Barone Seeks the Omphalos
Don't go into the center, stay away from the center, Michael Barone warns:
I think Republicans today should be less interested in moving toward the center and more interested in running against the center. Here I mean a different "center"—not a midpoint on an opinion spectrum, but rather the centralized government institutions being created and strengthened every day. This is a center that is taking over functions fulfilled in a decentralized way by private individuals, firms and markets.
Maybe a pun should not be unpacked, but I wonder whether the government-institution center might in time become the opinion center. I've never had a gig writing a textbook, so as far as I know, nobody is writing up the Bush-Obama Bailout for the permanent records as a hugely controversial and unpopular movement. I'd doubt the White House histories of either president or the personal finance works of the future will record it that way either.
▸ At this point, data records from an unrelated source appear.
/-- Settles O30: the boundary with one lane and in general, the tiles' marks, a lane's release, and the landing pass. -/
theorem laneEndsOrStops : Obligations.LaneEndsOrStops := by
  refine ⟨?last, fun s due armed => ?boundary, ⟨fun m whole t => ?marks, fun l tiles k t at' => ?tiles⟩,
    fun s i l => ?release, fun s => ?lands⟩
  case last =>
    intro s due l pre post armed lanes free goes kept held stall queue waiting waits room lit
    let u : State := { s with now := max s.now due }
    have freed : s.eng.lanes.set pre.length none = pre ++ none :: post := by rw [lanes, List.set_append_right _ _ (Nat.le_refl _)]; simp
    have only (p : Lane → Bool) : lanesWhere p 0 u.eng.lanes = if p l = true then [(pre.length, l)] else [] := by
      rw [show u.eng.lanes = _ from lanes, lanesWhere_only p l free]
    have bare : ∀ x ∈ pre ++ none :: post, x = none := fun x hx => by
      rcases List.mem_append.1 hx with h | h
      · exact free x (List.mem_append_left post h)
      · exact (List.mem_cons.1 h).elim id fun h => free x (List.mem_append_right pre h)
    have done (status : Status) (img : ImageStore) (held' : img.held = []) (stall' : img.stall = none)
        (gone : endAndStop u = releaseLane pre.length l status { u with img := img })
        (went : lanesWhere Lane.finishes 0 u.eng.lanes ++ lanesWhere Lane.stops 0 u.eng.lanes = [(pre.length, l)]) :
        ∃ t : State, runs .frameBoundary s t ∧ t.img = img ∧ t.eng = { s.eng with
          lanes := pre ++ none :: post, supply := .off, boundary := none, base := none,
          completions := s.eng.completions ++ [l.record status] } ∧ t.light = s.light ∧ t.sup = s.sup ∧ t.store = s.store ∧
          t.content = s.content ∧ t.cache = s.cache ∧ t.now = max s.now due := by
      have eng := releaseLane_eng pre.length l status { u with img := img }
      refine ⟨_, runs_of_effect ((expire_armed armed boundaryNow s).trans
        (boundaryNow_last gone went ?_ ?_ ?_ ?_ kept)), ?_⟩
      · rw [eng]; exact freed ▸ bare
      · rw [eng]; exact queue
      · simpa [u] using waiting
      · simpa [u] using lit
      · refine ⟨releaseLane_img (s := { u with img := img }) held' stall' pre.length l status, ?_, by simp [u], by simp [u], by simp [u],
          by simp [u], by simp [u], by simp [u]⟩
        simp only [eng, kept, Bool.false_eq_true, if_false]
        rw [← freed]
    by_cases full : l.phase = l.total
    · have ends : l.finishes = true := by rcases goes with state | ⟨state, -⟩ <;> simp [Lane.finishes, state, full]
      have went : endAndStop u = endLane pre.length l u := by simp [endAndStop, only, ends, Lane.stops, full]
      obtain ⟨t, hrun, img, eng, light, sup, store, content, cache, now⟩ :=
        done .done { s.img with shown := planeCopy s.img.shown s.img.target l.region, tiles := tilesEnded l s.img.tiles }
          held stall went (by simp [only, ends, Lane.stops, full])
      exact ⟨t, hrun, fun _ => ⟨by rw [img], by rw [img]⟩, fun some' => absurd full some', by rw [img],
        by rw [eng], by rw [eng], by rw [eng], by rw [eng],
        by rw [eng, if_pos full]; rfl, light, sup, store, content, cache, now⟩
    · have state : l.state = .stopping := goes.elim id fun h => absurd h.2 full
      have stops : l.stops = true := by simp [Lane.stops, state, full]
      have went : endAndStop u = stopLane pre.length l u := by simp [endAndStop, only, stops, Lane.finishes, full]
      obtain ⟨t, hrun, img, eng, light, sup, store, content, cache, now⟩ :=
        done .aborted { s.img with
            shown := if 0 < l.phase then planeCopy s.img.shown s.img.target l.region else s.img.shown,
            tiles := tilesStopped l s.img.tiles } held stall
          (went.trans (by unfold stopLane; by_cases drove : 0 < l.phase <;> simp only [drove, if_true, if_false] <;> rfl))
          (by simp [only, stops, Lane.finishes, full])
      exact ⟨t, hrun, fun whole => absurd whole full, fun _ => ⟨by rw [img], by rw [img]⟩, by rw [img],
        by rw [eng], by rw [eng], by rw [eng], by rw [eng],
        by rw [eng, if_neg full]; rfl, light, sup, store, content, cache, now⟩
  case boundary =>
    intro those ends stops gone joined base off after
    have those_eq (p : Lane → Bool) : lanesWhere p 0 s.eng.lanes = those p := by
      rw [lanesWhere_eq_filterMap]
      simp only [Nat.zero_add]
      rfl
    have boundary : effect .frameBoundary s = after (joinAndOpen gone) := by
      refine (expire_armed armed boundaryNow s).trans ?_
      have ended : endAndStop { s with now := max s.now due } = gone := by
        simp only [endAndStop, those_eq]
        rfl
      simp only [boundaryNow, ended, those_eq]
      rfl
    refine ⟨fun left => runs_of_effect (boundary.trans ?_), fun none => ⟨fun includes => runs_of_effect (boundary.trans ?_),
      fun e p claiming picked bare => runs_of_effect (boundary.trans ?_)⟩⟩
    · rw [joinAndOpen_opens left]
      rfl
    · rw [joinAndOpen_stops none]
      exact congrArg after (raiseWaiting_includes (s := off) includes)
    · rw [joinAndOpen_stops none]
      refine congrArg after ((raiseWaiting_raises (s := off) claiming picked bare).trans ?_)
      rw [show raisePick (off.settingNat .panelBaseMa) = _ from funext (raisePick_eq _)]
      rfl
  case marks =>
    refine ⟨rfl, ?_, ?_, ?_, fun small => ?_⟩
    · cases m <;> rfl
    · cases m <;> cases whole <;> simp [tileEnded]
    · cases whole <;> simp [tileEnded]
    · cases m <;> cases whole <;> simp [tileEnded] <;> omega
  case tiles =>
    rw [tilesEnded_getElem?, tilesStopped_getElem?, at']
    refine ⟨fun holds => ⟨?_, ?_⟩, fun out => ⟨?_, ?_⟩⟩
    · simp [holds]
    · by_cases drove : 0 < l.phase <;> simp [holds, tileStopped, drove]
    · simp [out]
    · simp [out]
  case release =>
    intro gone
    refine ⟨?_, ?_⟩
    · exact releaseLane_eq i l .done _
    · refine (releaseLane_eq i l .aborted _).trans ?_
      by_cases drove : 0 < l.phase <;> simp only [drove, if_true, if_false, gone] <;> rfl
  case lands =>
    intro stays landed walked
    have stays_iff (u : State) (kept : List HeldPacket) (p : HeldPacket) : u.mustHold kept p = true ↔ stays u kept p :=
      mustHold_iff_tiles u kept p
    obtain ⟨⟨rest, sub, held⟩, stall⟩ := landWalk_held [] s.img.held s
    refine ⟨fun kept => rfl, fun kept p rest => ⟨fun h => ?_, fun h => ?_⟩, by rw [show walked.img.held = rest from held]; exact sub,
      fun idle => ?_, fun r p waits => ?_⟩
    · exact if_pos ((stays_iff s kept p).2 h)
    · exact if_neg (mt (stays_iff s kept p).1 h)
    · have idle' : walked.img.stall = none := stall.trans idle
      simp only [landingPass]
      rw [show (landWalk [] s.img.held s).img.stall = none from idle']
    · intro fits freed
      have waits' : walked.img.stall = some (r, p) := stall.trans waits
      have placed : landingPass s = placePacket r p walked := by
        simp only [landingPass]
        rw [show (landWalk [] s.img.held s).img.stall = some (r, p) from waits']
      have fits_iff : walked.heldFits p = true ↔ fits := heldFits_iff walked p
      refine ⟨fun free => ?_, fun h room => ?_, fun h full => ?_⟩
      · rw [placed, placePacket_lands (Bool.eq_false_iff.2 (mt (stays_iff _ _ p).1 free))]
        rfl
      · rw [placed, placePacket_holds ((stays_iff _ _ p).2 h) (fits_iff.2 room)]
      · rw [placed, placePacket_stalls ((stays_iff _ _ p).2 h) (Bool.eq_false_iff.2 (mt fits_iff.1 full)), ← waits']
And I consider all those issues, of race, gender, life, war, private affairs, etc., in which once controversial interventions by activist judges, presumptuous legislatures, callow presidents and others eventually assumed the mantle of Conventional Wisdom.
Now it may be the case that Conventional Wisdom ain't worth what it once was, and I think in general I'd agree. But I've counted up the Republicans and the Democrats with both hands, and it still looks like they're only giving two choices.
So how can they avoid the center? It's like advising the Moon to get away from the Earth.